I have purposefully selected those that:
Are simple and of high quality
Can be practiced with minimal reification
Have the lowest risk of mesmerizing the practitioner and thereby delaying or waylaying them on their way to the experience of union with the Source.
Everyone is different, and there is no way to predict which practices will be best for an individual. Indeed, one of the most important lessons of contemplative practice is that everyone must see for themselves - no one else’s judgment could possibly be a worthy substitute.
When organizing the integrative metastructure of these practices - what to practice and when - I let the Buddhist concept of namarupa - bodymind - be my guiding principle.
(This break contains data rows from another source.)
/-- trunc(x · 128 / g) for exact finite values (R211). -/
def remUnits (x g : Val) : Int :=
  match x, g with
  | .fin m1 e1, .fin m2 e2 =>
    let k := e1 + 7 - e2
    if 0 ≤ k then Int.tdiv (m1 * 2 ^ k.toNat) m2 else Int.tdiv m1 (m2 * 2 ^ (-k).toNat)
  | _, _ => 0

/-- The tensors and parameters of an OPT descriptor. -/
def optW (d : List Byte) : Operand :=
  ⟨(dFmtAt d 32).getD .l8, dF d 40 6, dF d 46 6, dFlag d 0, dBs d, false, 0⟩
/-- See `optW`. -/
def optG (d : List Byte) : Operand :=
  ⟨(dFmtAt d 33).getD .l8, dF d 70 6, dF d 76 6, dFlag d 1, dBs d, dFlag d 4, sx 12 (dF d 36 2)⟩
/-- The FP32 parameter at byte `88 + 4k`: LR, B1, OB1, B2, OB2, EPS, WD, C1, C2, GS. -/
def optP (d : List Byte) (k : Nat) : Val := decode .fp32 (dF d (88 + 4 * k) 4)

/-- What OPT computes of one element before its block is written: x, and the new moments (R211). -/
structure OptElem where
  x : Val
  m : Conv
  v : Conv
  deriving DecidableEq, Repr

/-- The remainder's value r × gap(w) / 128; 0 without a remainder tensor (R212). -/
def optRval (mem : Memory) (d : List Byte) (k : Nat) : Val :=
  if dFlag d 5 then .zero false
  else
    let w := optW d
    let r := sx 8 (mem.read (dF d 52 6 + k)).toNat
    let sc := if w.scaled then some (mem.read (w.side + k / w.bs)).toNat else none
    ((Val.mk r 0).mul (codeGap w.f (elemAt mem w.addr w.f.width k) sc)).scale (-7)

/-- One element of OPT up to x (R211). -/
def optElem (mem : Memory) (d : List Byte) (k : Nat) : OptElem :=
  let g1 := rn32 (((optG d).value mem k).mul (optP d 9))
  let m0 := decode .l16 (mem.readLE (dF d 58 6 + 2 * k) 2)
  let v0 := decode .l16 (mem.readLE (dF d 64 6 + 2 * k) 2)
  let set : ConvSet := ⟨false, false, false, 0⟩
  let mc := convert .l16 set (((optP d 1).mul m0).add ((optP d 2).mul g1))
  let vc := convert .l16 set (((optP d 3).mul v0).add (((optP d 4).mul g1).mul g1))
  let mh := rn32 ((decode .l16 mc.code).mul (optP d 7))
  let vh := rn32 ((decode .l16 vc.code).mul (optP d 8))
  let dn := rn32 ((rn32 (primitive 5 vh)).add (optP d 5))
  let u := rn32 (mh.div dn)
  let wx := (optW d).value mem k
  ⟨(wx.add (optRval mem d k)).add ((optP d 0).mul (u.add ((optP d 6).mul wx))).negate, mc, vc⟩

/-- The remainder code of an element: its value and whether it was clamped (R211). -/
def optRem (f : Fmt) (x : Val) (wc : Nat) (scale : Option Nat) : Int × Bool :=
  let back := decodeScaled f wc 0 scale
  if !x.isFinite || back.isNan then (0, false)
  else
    let q := remUnits (x.add back.negate) (codeGap f wc scale)
    (max (-127) (min 127 q), decide (q < -127) || decide (127 < q))

/-- What running part of an operation gave: memory, events, whether a block's scale was clamped at 2^127, and what it wrote of
blocks under given scales that became 255 (R87). -/
structure BndOut where
  mem : Memory
  events : List ShedEv
  clamp : Bool
  spoilt : List (Nat × Nat)

/-- Nothing run yet. -/
def BndOut.start (m : Memory) : BndOut := ⟨m, [], false, []⟩

/-- One block of OPT, elements `ks` of block `b` (R211, R213). -/
def optBlock (d : List Byte) (o : BndOut) (b : Nat) (ks : List Nat) : BndOut :=
  let w := optW d
  let es := ks.map fun k => (k, optElem o.mem d k)
  let osc := if dFlag d 2 then 2 else if w.scaled then 1 else 0
  let out := writeBlock ⟨w.f, false, true, false, osc, 0⟩ (o.mem.read (w.side + b)).toNat (es.map (·.2.x))
  let sc := if osc = 0 then none else if osc = 2 then some out.scale else some (o.mem.read (w.side + b)).toNat
  let ws := (es.zip out.codes).map fun ec => (ec.1.1, ec.1.2, ec.2, optRem w.f ec.1.2.x ec.2 sc)
  let m1 := ws.foldl (fun (m : Memory) (x : Nat × OptElem × Nat × Int × Bool) =>
    let m1 := putNib m (nibOf w.addr w.f.width x.1) w.f.width x.2.2.1
    let m2 := (m1.writeLE (dF d 58 6 + 2 * x.1) 2 x.2.1.m.code).writeLE (dF d 64 6 + 2 * x.1) 2 x.2.1.v.code
    if dFlag d 5 then m2 else m2.writeLE (dF d 52 6 + x.1) 1 (wrapU 8 x.2.2.2.1)) o.mem
  let m2 := if osc = 2 then m1.writeLE (w.side + b) 1 out.scale else m1
  let evs := es.flatMap (fun e => e.2.m.events ++ e.2.v.events) ++ out.events ++
    (ws.filter fun x => x.2.2.2.2).map fun _ => ShedEv.satFin
  ⟨m2, o.events ++ evs, o.clamp || out.clamp, o.spoilt⟩

/-- The blocks that the elements from `m` to below `n` lie in: block number, and those of its elements. -/
def blocksIn (m n bs : Nat) : List (Nat × List Nat) :=
  (List.range ((n + bs - 1) / bs - m / bs)).map fun i =>
    let b := m / bs + i
    (b, ((List.range (min bs (n - b * bs))).map (b * bs + ·)).filter fun k => decide (m ≤ k))

/-! ## REQ, AMAX, FPR (R214) -/

/-- The input of REQ or AMAX. -/
def reqIn (d : List Byte) : Operand :=
  ⟨(dFmtAt d 32).getD .l8, dF d 40 6, dF d 46 6, dFlag d 0, dBs d, dFlag d 7, sx 12 (dF d 36 2)⟩

/-- Elements `ks` of a block of REQ, block `b`. A given scale that becomes 255 makes the whole block's codes 0, those of
earlier elements with the rest, so that the bits do not depend on where the block was interrupted (R87, R219). -/
def reqBlock (d : List Byte) (o : BndOut) (b : Nat) (ks : List Nat) : BndOut :=
  let i := reqIn d
  let fo := (dFmtAt d 33).getD .l8
  let osc := dReqOsc d
  let set : FinSet := ⟨fo, dFlag d 4, dFlag d 5, dFlag d 6, osc, 0⟩
  let given := (o.mem.read (dF d 58 6 + b)).toNat
  let out := if i.f.isTally then finaliseBlock set given (ks.map fun k => (i.ledger o.mem k, i.ieee))
    else writeBlock set given (ks.map (i.value o.mem))
  let lone := fun (k : Nat) => k % 2 = 0 && k + 1 = dN d
  let spoilt := osc = 1 && out.scale = 255 && given ≠ 255
  let earlier := if spoilt then (List.range (ks.headD 0 - b * dBs d)).map (b * dBs d + ·) else []
  let m1 := (ks.zip out.codes ++ earlier.map fun k => (k, 0)).foldl (fun (m : Memory) (kc : Nat × Nat) =>
    putNib m (nibOf (dF d 52 6) fo.width kc.1) (if lone kc.1 then max 8 fo.width else fo.width) kc.2) o.mem
  ⟨if osc = 2 || spoilt then m1.writeLE (dF d 58 6 + b) 1 out.scale else m1, o.events ++ out.events, o.clamp || out.clamp,
    if spoilt then o.spoilt ++ [(dF d 58 6 + b, 1),
      (dF d 52 6 + fo.width * (b * dBs d) / 8, elemBytes fo.width (ks.headD 0 - b * dBs d))] else o.spoilt⟩

/-- The smallest L16 code in [lo, hi] whose value is at least the amax m·2^e, by bisection. -/
def l16AtLeast (m e : Int) : (fuel : Nat) → (lo hi : Nat) → Nat
  | 0, lo, _ => lo
  | n + 1, lo, hi =>
    if hi ≤ lo then lo
    else
      let mid := (lo + hi) / 2
      match decode .l16 mid with
      | .fin m2 e2 => if cmpDy m e m2 e2 == .gt then l16AtLeast m e n (mid + 1) hi else l16AtLeast m e n lo mid
      | _ => l16AtLeast m e n (mid + 1) hi

/-- The smallest integer x with m·2^e ≤ 2^x, m positive. -/
def ceilExp (m : Nat) (e : Int) : Int := (clog2 m : Int) + e

/-- RESULT of AMAX (R214, R216). -/
def amaxResult (v : Val) : List Byte :=
  let rep := fun (code : Nat) (e : Int) (flags : Nat) => toLE 2 code ++ toLE 2 (wrapU 16 e) ++ toLE 1 flags
  match v with
  | .nan => rep 0x7FFE 0 1
  | .inf _ => rep 0x7FFF 0 2
  | .zero _ => rep 0 (-32768) 4
  | .fin m e =>
    let x := ceilExp m.natAbs e
    match decode .l16 (maxCode .l16) with
    | .fin m2 e2 =>
      if cmpDy (m.natAbs : Int) e m2 e2 == .gt then rep 0x7FFF x 8
      else rep (l16AtLeast (m.natAbs : Int) e 17 1 (maxCode .l16)) x 0
    | _ => rep 0x7FFF x 8

/-! ## Rows (R215) -/

/-- Two rows combined by AK: `t24` says that the words of AK 1 are Tally-24 values, whose bits [31:24] read and are written
as zero (R80, R187, R215). -/
def rowCombine (ak : Nat) (t24 : Bool) (old src : List Byte) : List Byte :=
  match ak with
  | 0 => src
  | 3 => (old.zip src).map fun xy => xy.1 ||| xy.2
  | k =>
    let w := if k = 1 then 4 else 8
    (chunks w old.length old).zip (chunks w src.length src) |>.flatMap fun xy =>
      toLE w ((leNat xy.1 + leNat xy.2) % 2 ^ (if k = 1 && t24 then 24 else 8 * w))

/-- Index `i` of the index table of GATH and SCAT. -/
def rowIndex (m : Memory) (d : List Byte) (i : Nat) : Nat := m.readLE (dF d 46 6 + 4 * i) 4

/-- Rows of GATH from memory `m0`, whose index table `ix` was read before. -/
def gathRow (d : List Byte) (ix : List Nat) (m : Memory) (i : Nat) : Memory :=
  let rb := dRowB d
  let k := ix.getD i 0
  let dst := dF d 52 6 + rb * i
  if k < dF d 36 4 then m.copy dst (dF d 40 6 + rb * k) rb else m.clear dst rb

/-- A row of SCAT. -/
def scatRow (d : List Byte) (ix : List Nat) (m : Memory) (i : Nat) : Memory :=
  let rb := dRowB d
  let k := ix.getD i 0
  let dst := dF d 52 6 + rb * k
  if k < dF d 36 4 then
    m.writeN dst (rowCombine (bitsOf (dF d 34 1) 0 2) (Config.tally24Rows d) (m.readN dst rb) (m.readN (dF d 40 6 + rb * i) rb))
  else m

/-! ## Part of an operation (R206, R208) -/

/-- The index table of GATH and SCAT, loaded before the first row moves; none for the other operations (R215). -/
def bndIndex (d : List Byte) (m : Memory) : List Nat :=
  if dOp d = 5 || dOp d = 6 then (List.range (dN d)).map (rowIndex m d) else []

/-- The byte ranges that element or row `k` reads. -/
def bndElemReads (d : List Byte) (ix : List Nat) (k : Nat) : List (Nat × Nat) :=
  match dOp d with
  | 1 => (optW d).reads k ++ (optG d).reads k ++ [(dF d 58 6 + 2 * k, 2), (dF d 64 6 + 2 * k, 2)] ++
      (if dFlag d 5 then [] else [(dF d 52 6 + k, 1)])
  | 2 => (reqIn d).reads k ++ (if dReqOsc d = 1 then [(dF d 58 6 + k / dBs d, 1)] else [])
  | 3 => (reqIn d).reads k
  | 4 => [(dF d 40 6 + k, 1)]
  | 5 => if ix.getD k 0 < dF d 36 4 then [(dF d 40 6 + dRowB d * ix.getD k 0, dRowB d)] else []
  | 6 => (dF d 40 6 + dRowB d * k, dRowB d) ::
      (if bitsOf (dF d 34 1) 0 2 ≠ 0 && ix.getD k 0 < dF d 36 4 then [(dF d 52 6 + dRowB d * ix.getD k 0, dRowB d)] else [])
  | _ => []

/-- Elements that are written together: those of a block that is held back for its output scale. -/
def bndHold (d : List Byte) : Nat := if (dOp d = 1 && dFlag d 2) || (dOp d = 2 && dReqOsc d = 2) then dBs d else 1

/-- The elements or rows from `m` to below `n` run from memory `mem`. -/
def bndOut (d : List Byte) (ix : List Nat) (m n : Nat) (mem : Memory) : BndOut :=
  match dOp d with
  | 1 => (blocksIn m n (dBs d)).foldl (fun o bk => optBlock d o bk.1 bk.2) (.start mem)
  | 2 => (blocksIn m n (dBs d)).foldl (fun o bk => reqBlock d o bk.1 bk.2) (.start mem)
  | 5 => .start (((List.range n).drop m).foldl (gathRow d ix) mem)
  | 6 => .start (((List.range n).drop m).foldl (scatRow d ix) mem)
  | _ => .start mem

/-- Out-of-range indices among the rows from `m` to below `n` (R215). -/
def bndOutOfRange (d : List Byte) (ix : List Nat) (m n : Nat) : Nat :=
  (((ix.take n).drop m).filter fun k => decide (dF d 36 4 ≤ k)).length

/-- RESULT after `n` elements, rows or bytes; `whole` says that they are all (R214-R216). It depends on the descriptor and the
input bits alone (R219). -/
def bndResult (d : List Byte) (ix : List Nat) (n : Nat) (whole : Bool) (m : Memory) : List Byte :=
  match dOp d with
  | 3 => if whole then amaxResult ((List.range n).foldl (fun a k => Val.amax a ((reqIn d).value m k)) (.zero false)) else []
  | 4 => if whole then toLE 8 (crc (dF d 32 1) (m.readN (dF d 40 6) n)) else []
  | 5 => toLE 4 (bndOutOfRange d ix 0 n)
  | 6 => toLE 4 (bndOutOfRange d ix 0 n)
  | _ => []

/-- The table-side rows of GATH or SCAT that its rows from `m` to below `n` name (R215). -/
def tableRows (d : List Byte) (ix : List Nat) (m n : Nat) : List (Nat × Nat) :=
  ((ix.take n).drop m).filterMap fun k =>
    if k < dF d 36 4 then some (dF d (if dOp d = 5 then 40 else 52) 6 + dRowB d * k, dRowB d) else none

/-- The ranges that an operation has read once `n` elements or rows are done. -/
def bndReads (d : List Byte) (ix : List Nat) (n : Nat) : List (Nat × Nat) :=
  match dOp d with
  | 5 => (dF d 46 6, 4 * dN d) :: tableRows d ix 0 n
  | 6 => [(dF d 46 6, 4 * dN d), (dF d 40 6, n * dRowB d)] ++
      (if bitsOf (dF d 34 1) 0 2 = 0 then [] else tableRows d ix 0 n)
  | op => ((descRangesOf d n).filter fun r => !r.written || op == 1).map fun r => (r.addr, r.len)

/-- The ranges that its elements or rows from `m` to below `n` write, but for scale codes at given scales; the byte that two
4-bit elements share, or a scale code, may be named by both sides of a stop. -/
def bndWrites (d : List Byte) (ix : List Nat) (m n : Nat) : List (Nat × Nat) :=
  if n ≤ m then []
  else if dOp d = 6 then tableRows d ix m n
  else (((descRangesOf d n).zip (descRangesOf d m)).filter (·.1.written)).map fun r =>
    (r.1.addr + (r.2.len - 1), r.1.len - (r.2.len - 1))

/-- The elements or rows of a running descriptor up to below `n` move: the input lines first read are captured as they stood,
lines written whole are good again (R201), the slices invalidate the lines written (R180), and what was shed is counted. The
output lines are captured once the descriptor has ended with them (R195, R219). -/
def State.bndMove (s : State) (h : Nat) (r : BndRun) (n : Nat) : State × BndRun :=
  let d := r.desc
  let ix := bndIndex d s.mem
  let m := r.doneN
  let o := bndOut d ix m n s.mem
  let w := bndWrites d ix m n ++ o.spoilt.filter fun x => x.2 ≠ 0
  let seen := if m = 0 then [] else (bndReads d ix m).flatMap fun x => linesOf x.1 x.2
  let fresh := ((bndReads d ix n).flatMap fun x => linesOf x.1 x.2).filter fun l => !seen.contains l
  let lines := (w.flatMap fun x => linesOf x.1 x.2).eraseDups
  let moved := fresh.eraseDups.map (fun _ => ctrStack h + 2) ++ lines.map fun _ => ctrStack h + 3
  let s1 := (s.captureLines 2 h (fresh.map fun l => (l, 256))).countAll moved
  let good := Map.keep s1.bad fun k _ => !w.any fun x => decide (x.1 ≤ k) && decide (k + badSpan k ≤ x.1 + x.2)
  let s2 := ((({ s1 with mem := o.mem, bad := good }.invalidateAs .collective (inRanges w)).countShed (ctrBindery h) o.events).count
    (ctrBindery h + 11) (n - m)).count (ctrBindery h + 14) (bndOutOfRange d ix m n)
  (s2, { r with doneN := n, result := bndResult d ix n (n == dN d) s2.mem, sat := r.sat || o.events.contains .satFin,
                clamp := r.clamp || o.clamp, outs := (r.outs ++ lines).eraseDups })

/-- The operation of a running descriptor has still to move elements or rows. -/
def BndRun.moves (r : BndRun) : Bool := !r.ran && decide (1 ≤ dOp r.desc) && decide (dOp r.desc ≤ 6)

/-- How many indices of the index table of GATH and SCAT can be read, with the address of one that cannot. -/
def State.bndTable (s : State) (d : List Byte) : Nat × Option Nat :=
  if dOp d = 5 || dOp d = 6 then s.goodElems (dN d) fun k => [(dF d 46 6 + 4 * k, 4)] else (0, none)

/-- The element up to which a running descriptor can move, with the address of the first uncorrectable read. -/
def State.bndGood (s : State) (r : BndRun) : Nat × Option Nat :=
  let d := r.desc
  match (s.bndTable d).2 with
  | some a => (r.doneN, some a)
  | none =>
    let g := s.goodFrom r.doneN (dN d) (bndElemReads d (bndIndex d s.mem))
    (if g.2.isSome then max r.doneN (g.1 / bndHold d * bndHold d) else g.1, g.2)

/-- The Bindery stops at a boundary of its running descriptor: it has come to some element, row or block by then, which the
spec leaves open (R208, log entry 83). -/
def State.bndHalt (s : State) (h : Nat) : State :=
  match (s.bindery h).cur with
  | some r =>
    if r.moves then
      let g := (s.bndGood r).1
      let k := r.doneN + (s.freeAt 12 40).toNat % (g + 1 - r.doneN)
      let n := if k = dN r.desc then k else max r.doneN (k / bndHold r.desc * bndHold r.desc)
      if n ≤ r.doneN then s.useFree
      else
        let x := s.useFree.bndMove h r n
        x.1.setBindery h { x.1.bindery h with cur := some x.2 }
    else s
  | none => s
To achieve strength, balance and suppleness of the body, one must pursue a well-tuned regimen of focused movement, ensuring one neither overworks nor neglects any major part, but develops the body holistically. It is my belief that to achieve strength, balance and suppleness of the mind - and come to a serene, extraordinarily clear perception of the nature of existence - one must do precisely the same.
I recommend that every practitioner try each practice in each category at least three times. That will let them decide for themselves whether a particular practice is resonant and useful. When one has thoroughly explored them all, I recommend settling on one practice from each category and sticking primarily to that. This should yield a regimen of about ten practices, performed throughout the month, that complement and balance one another in the development of spirit.
It is not a common or mainstream view that a contemplative should have more than a handful of practices, but neither is it condemned or widely frowned upon. For the particular conditions, bounds and expectations of the Western mind, a programmatic structure with plenty of variety has much to offer, especially to new students. Of course, there is nothing wrong with practicing simple awareness of the breath at the tip of the nose - that has been enough for many people throughout history!
If, as you progress in your studies, you find that just a few particular practices become extremely resonant for you, and others become unnecessary, simply follow your intuition and discard what is not working. Do not discard a practice that is fruitful simply because it becomes difficult - rather, ask yourself, is this practice earning its keep? If the answer is “no,” for too long, it’s probably time for a break, or even to leave it behind. It would be self-defeating (if a bit humorous) to allow yourself to become attached to any particular method or way of contemplation.
Last, the Mystic’s Almanac is written - aspirationally - for a very dedicated, serious practitioner with ample time and resources. It assumes that the practitioner will tithe their time - about 2.5 hours per day - to contemplative practice. This is, of course, totally optional and customizable to each practitioner’s level of practice. If you only have a few minutes per day, the system is easily customizable for that. Simply adjust the practice parameters until you’ve found a balance that is achievable, challenging and sustainable as a daily practice.
One note: I recommend decreasing the duration of practice periods before decreasing their total number - training the mind to keep practice at the forefront of one’s mind throughout the day can provide a constancy that functions well as one builds consistency, which is often hard-won and can take years.
I wish you luck, great enthusiasm, and abiding peace.